Learning style is known as way of learning or preference by the learner on how materials are 
presented, how to work with it and how to internalize information [1-2]. Identifying a student’s learning style 
has several benefits, such as making students aware of their strength and weaknesses when it comes to learning. 
It is also meant to be used in determining the learning preferences of each student either in a traditional 
classroom or through an online learning based system [3]. An online learning based system can be defined as 
an online system where there is an interaction between students and system [4]. Initially, in an online learning 
based system, the learning style of the user is determined by using available learning style questionnaires based 
on selected learning style model and the most commonly used learning style model is the FSLSM which also 
incorporates different elements from different learning style models such as [5]. However, when students are 
asked to fill in the questionnaire, they take longer time to fill it as the questions are long and they refuse 
spending too much time on the questionnaire which causes them to put in random answers [6]. Therefore, 
researchers came out with an alternative where they determine the learning style automatically [5]. This is done 
by collecting log files of the interactive behavior of the user with the system.

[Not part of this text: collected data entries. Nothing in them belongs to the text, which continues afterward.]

theorem execDoorbellWrite_kept (qp : Nat) (key : BitVec 32) (c : Word) (s : State) :
    Keeps true s (execDoorbellWrite qp key c s) := by
  unfold execDoorbellWrite
  refine Keeps.on fun z m h => ?_
  repeat' first
    | with_reducible assumption
    | with_reducible apply Module.ringDoorbell_kept
    | with_reducible apply Module.nak_kept
    | split

end Sys2Proof.Machine
end

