-- ==== Sys2Proof/Laws/KeptPower.lean ====
section
/-! SUPPORT. `Kept` for the operations of dependability, the assay block, power, registers and the windows: one lemma each. -/
namespace Sys2Proof.Machine

theorem Module.stopWork_kept {r : Bool} {z m : Module} (h : Kept r z m) : Kept r z (Module.stopWork m) :=
  (Module.clearAccs_kept h _).upd id id (List.length_map ..) (List.length_map ..) (List.length_map ..) (List.length_map ..)
    (Nat.le_refl _) (List.prefix_refl _) id (hardUsed_map _ _ fun _ => Nat.le_refl _) (Nat.le_refl _)

theorem Module.enterFaulted_kept {r : Bool} {z m : Module} (h : Kept r z m) :
    Kept r z (Module.enterFaulted m) := by
  unfold Module.enterFaulted
  repeat' first
    | with_reducible assumption
    | with_reducible apply Module.setMode_kept
    | with_reducible apply Module.flushPosted_kept
    | with_reducible apply Module.setFab_kept
    | with_reducible apply Module.setCtr_kept
    | with_reducible apply Module.setGuild_kept
    | with_reducible apply Module.stopWork_kept

theorem Module.hallLost_kept {r : Bool} {z m : Module} (h : Kept r z m) (h_35 : Nat) (pb : Nat) :
    Kept r z (Module.hallLost m h_35 pb) := by
  unfold Module.hallLost
  repeat' first
    | with_reducible assumption
    | with_reducible apply Module.enterFaulted_kept
    | with_reducible apply Module.degrade_kept
    | with_reducible apply Module.setAsy_kept
    | split
    | exact id

theorem Module.dropSegments_kept {r : Bool} {z m : Module} (h : Kept r z m) (h_35 : Nat) (b : Nat) :
    Kept r z (Module.dropSegments m h_35 b) := by
  unfold Module.dropSegments
  repeat' first
    | with_reducible assumption
    | with_reducible apply Module.setHall_kept
    | with_reducible apply Module.setBench_kept

theorem Module.startCopy_kept {r : Bool} {z m : Module} (h : Kept r z m) (h_35 : Nat) (b : Nat) (pb : Nat) :
    Kept r z (Module.startCopy m h_35 b pb) := by
  unfold Module.startCopy
  repeat' first
    | with_reducible assumption
    | with_reducible apply Module.hallLost_kept
    | with_reducible apply Module.setHall_kept
    | with_reducible apply Module.dropSegments_kept
    | split

theorem Module.takeOut_kept {r : Bool} {z m : Module} (h : Kept r z m) (h_35 : Nat) (pb : Nat) :
    Kept r z (Module.takeOut m h_35 pb) := by
  unfold Module.takeOut
  repeat' first
    | with_reducible assumption
    | (extract_lets +onlyGivenNames m
       first
       | (refine Kept.let_in (r := r) (z := z) (m := m) ?_ fun hm => ?_; subst m; rotate_left; clear_value m)
       | clear_value m)
    | with_reducible apply Module.setHall_kept
    | with_reducible apply Module.startCopy_kept
    | split

theorem Module.tileError_kept {r : Bool} {z m : Module} (h : Kept r z m) (h_35 : Nat) (pb : Nat) (off : Nat) :
    Kept r z (Module.tileError m h_35 pb off) := by
  unfold Module.tileError
  repeat' first
    | with_reducible assumption
    | (extract_lets +onlyGivenNames m; refine Kept.let_in (r := r) (z := z) (m := m) ?_ fun hm => ?_; subst m; rotate_left; clear_value m)
    | with_reducible apply Module.setBench_kept
    | with_reducible apply Module.takeOut_kept
    | split
    | ((conv => (pattern (Module.mk ..); skip)); with_reducible apply Kept.upd)
    | exact id
    | exact Nat.le_refl _
    | exact List.prefix_refl _
    | exact fun _ => Nat.le_refl _
    | with_reducible exact rfl

theorem execBenchOutOfService_kept (hall : HallId) (pbench : BenchFault) (s : State) :
    Keeps true s (execBenchOutOfService hall pbench s) := by
  unfold execBenchOutOfService
  refine Keeps.on fun z m h => ?_
  repeat' first
    | with_reducible assumption
    | with_reducible apply Module.takeOut_kept
    | with_reducible apply Module.tileError_kept
    | split

theorem execBenchWatchdog_kept (bench : BenchId) (s : State) :
    Keeps true s (execBenchWatchdog bench s) := by
  unfold execBenchWatchdog
  refine Keeps.on fun z m h => ?_
  repeat' first
    | with_reducible assumption
    | (extract_lets +onlyGivenNames m; clear_value m)
    | with_reducible apply Module.takeOut_kept
    | split

theorem Module.dropHub_kept {r : Bool} {z m : Module} (h : Kept r z m) (k : FKey) (own : Option Nat) :
    Kept r z (Module.dropHub m k own) := by
  unfold Module.dropHub
  split
  · exact h
  · exact h.upd id id (List.length_map ..) ((List.length_map ..).trans List.length_zipIdx) rfl rfl (Nat.le_refl _)
      (List.prefix_refl _) id (fun _ => Nat.le_refl _) (Nat.le_refl _)

theorem Module.restart_kept {r : Bool} {z m : Module} (h : Kept r z m) (k : FKey) :
    Kept r z (Module.restart m k) := by
  unfold Module.restart
  repeat' first
    | with_reducible assumption
    | with_reducible apply Module.dropHub_kept
    | split
    | ((conv => (pattern (Module.mk ..); skip)); with_reducible apply Kept.upd)
    | exact id
    | exact Nat.le_refl _
    | exact List.prefix_refl _
    | exact fun _ => Nat.le_refl _
    | with_reducible exact rfl
    | exact List.length_map ..

theorem execBenchCopyDone_kept (hall : HallId) (clean : Bool) (s : State) :
    Keeps true s (execBenchCopyDone hall clean s) := by
  unfold execBenchCopyDone
  refine Keeps.on fun z m h => ?_
  repeat' first
    | with_reducible assumption
    | (extract_lets +onlyGivenNames m
       first
       | (refine Kept.let_in (r := true) (z := z) (m := m) ?_ fun hm => ?_; subst m; rotate_left; clear_value m)
       | clear_value m)
    | with_reducible apply Module.setHall_kept
    | with_reducible apply Module.unspecified_kept
    | with_reducible apply Module.clearPoison_kept
    | with_reducible apply Module.count_kept
    | with_reducible apply Module.setBench_kept
    | with_reducible apply Module.degrade_kept
    | with_reducible apply Module.restart_kept
    | (with_reducible apply Kept.foldl; intro b hb x)
    | split
    | ((conv => (pattern (Module.mk ..); skip)); with_reducible apply Kept.upd)
    | exact id
    | exact Nat.le_refl _
    | exact List.prefix_refl _
    | exact fun _ => Nat.le_refl _
    | with_reducible exact rfl

theorem Module.dctlOos_kept {r : Bool} {z m : Module} (h : Kept r z m) (h_35 : Nat) (pb : Nat) :
    Kept r z (Module.dctlOos m h_35 pb) := by
  unfold Module.dctlOos
  repeat' first
    | with_reducible assumption
    | (extract_lets +onlyGivenNames m; refine Kept.let_in (r := r) (z := z) (m := m) ?_ fun hm => ?_; subst m; rotate_left; clear_value m)
    | with_reducible apply Module.setFld_kept
    | with_reducible apply Module.takeOut_kept
    | split

theorem execHalDctlOos_kept (hall : HallId) (pbench : BitVec 7) (s : State) :
    Keeps true s (execHalDctlOos hall pbench s) := by
  unfold execHalDctlOos
  refine Keeps.on fun z m h => ?_
  repeat' first
    | with_reducible assumption
    | with_reducible apply Module.dctlOos_kept

theorem Module.withdrawStack_kept {r : Bool} {z m : Module} (h : Kept r z m) (s : Nat) (cause : Nat) :
    Kept r z (Module.withdrawStack m s cause) := by
  unfold Module.withdrawStack
  repeat' first
    | with_reducible assumption
    | with_reducible apply Module.withdraw_kept
    | with_reducible apply Module.passStart_kept
    | (with_reducible apply Kept.foldl; intro b hb x)
    | split

theorem execStackWithdraw_kept (stack : StackId) (cause : Fin 8) (st : State) :
    Keeps true st (execStackWithdraw stack cause st) := by
  unfold execStackWithdraw
  refine Keeps.on fun z m h => ?_
  repeat' first
    | with_reducible assumption
    | with_reducible apply Module.withdrawStack_kept
    | split

theorem Module.dctlWd_kept {r : Bool} {z m : Module} (h : Kept r z m) (h_35 : Nat) (k : Nat) :
    Kept r z (Module.dctlWd m h_35 k) := by
  unfold Module.dctlWd
  repeat' first
    | with_reducible assumption
    | with_reducible apply Module.setFld_kept
    | with_reducible apply Module.withdrawStack_kept
    | split

theorem execHalDctlWd_kept (hall : HallId) (stack : BitVec 3) (s : State) :
    Keeps true s (execHalDctlWd hall stack s) := by
  unfold execHalDctlWd
  refine Keeps.on fun z m h => ?_
  repeat' first
    | with_reducible assumption
    | with_reducible apply Module.dctlWd_kept

theorem Module.drain_kept {r : Bool} {z m : Module} (h : Kept r z m) :
    Kept r z (Module.drain m) := by
  unfold Module.drain
  repeat' first
    | with_reducible assumption
    | with_reducible apply Module.finishDrain_kept
    | with_reducible apply Module.setMode_kept
    | with_reducible apply Module.setPwr_kept
    | with_reducible apply Module.sendTo_kept
    | with_reducible apply Module.setGuild_kept
    | with_reducible apply Module.checkDrain_kept
    | (with_reducible apply Kept.foldl; intro b hb x)
    | split
    | exact fun _ => id

theorem execDrainForced_kept (s : State) :
    Keeps true s (execDrainForced s) := by
  unfold execDrainForced
  refine Keeps.on fun z m h => ?_
  repeat' first
    | with_reducible assumption
    | with_reducible apply Module.until_kept
    | with_reducible apply Module.degradeAll_kept
    | with_reducible apply Module.cancel_kept
    | with_reducible apply Module.cancelInst_kept
    | with_reducible apply Module.completeInst_kept
    | with_reducible apply Module.clearAccs_kept
    | with_reducible apply Module.checkDrain_kept
    | (with_reducible apply Kept.foldl; intro b hb x)
    | split
    | ((conv => (pattern (Module.mk ..); skip)); with_reducible apply Kept.upd)
    | exact id
    | exact Nat.le_refl _
    | exact List.prefix_refl _
    | exact fun _ => Nat.le_refl _
    | with_reducible exact rfl
    | exact List.length_map ..

theorem Module.clearLog_kept {r : Bool} {z m : Module} (h : Kept r z m) (h_35 : Nat) :
    Kept r z (Module.clearLog m h_35) := by
  unfold Module.clearLog
  repeat' first
    | with_reducible assumption
    | with_reducible apply Module.setHall_kept

theorem execElogClr_kept (hall : HallId) (s : State) :
    Keeps true s (execElogClr hall s) := by
  unfold execElogClr
  refine Keeps.on fun z m h => ?_
  repeat' first
    | with_reducible assumption
    | with_reducible apply Module.clearLog_kept

theorem Module.wipe_kept {r : Bool} {z m : Module} (h : Kept r z m) : Kept r z (Module.wipe m) :=
  (Module.setAsy_kept h _ id).upd (fun _ => sparseWf_nil) id (List.length_map ..) (List.length_map ..) (List.length_map ..) rfl
    (Nat.le_refl _) (List.prefix_refl _) id (hardUsed_map _ _ fun _ => Nat.le_refl _) (Nat.le_refl _)

theorem Module.zeroiseAll_kept {r : Bool} {z m : Module} (h : Kept r z m) (kind : Nat) (session : Word) :
    Kept r z (Module.zeroiseAll m kind session) := by
  unfold Module.zeroiseAll
  exact Module.setAsy_kept (Module.wipe_kept (Module.enterFaulted_kept (Module.post_kept h ..))) _ fun e => by
    show (_ || _) = true
    rw [e, Bool.true_or]

theorem execTamper_kept (sensor : Byte) (s : State) :
    Keeps true s (execTamper sensor s) := by
  unfold execTamper
  refine Keeps.on fun z m h => ?_
  repeat' first
    | with_reducible assumption
    | with_reducible apply Module.zeroiseAll_kept
    | with_reducible apply Module.post_kept
    | with_reducible apply Module.setAsy_kept
    | split
    | exact id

The content of the log files 
consists of several related attributes matched to the system such as the number of visits, characteristics and 
types of objects chosen, sequences of actions and selected search terms, number of visits, time spent and 
performance. It also includes the activities tracked such as the searching, enroll in exam, quiz, self-assessment 
test, using forum, sending email and discussion board including reading or downloading of materials from the 
system [5, 7]. These attributes were then matched with the learning style model. Then, the result is further 
analyzed using machine learning algorithms until the learning style of the user is determined.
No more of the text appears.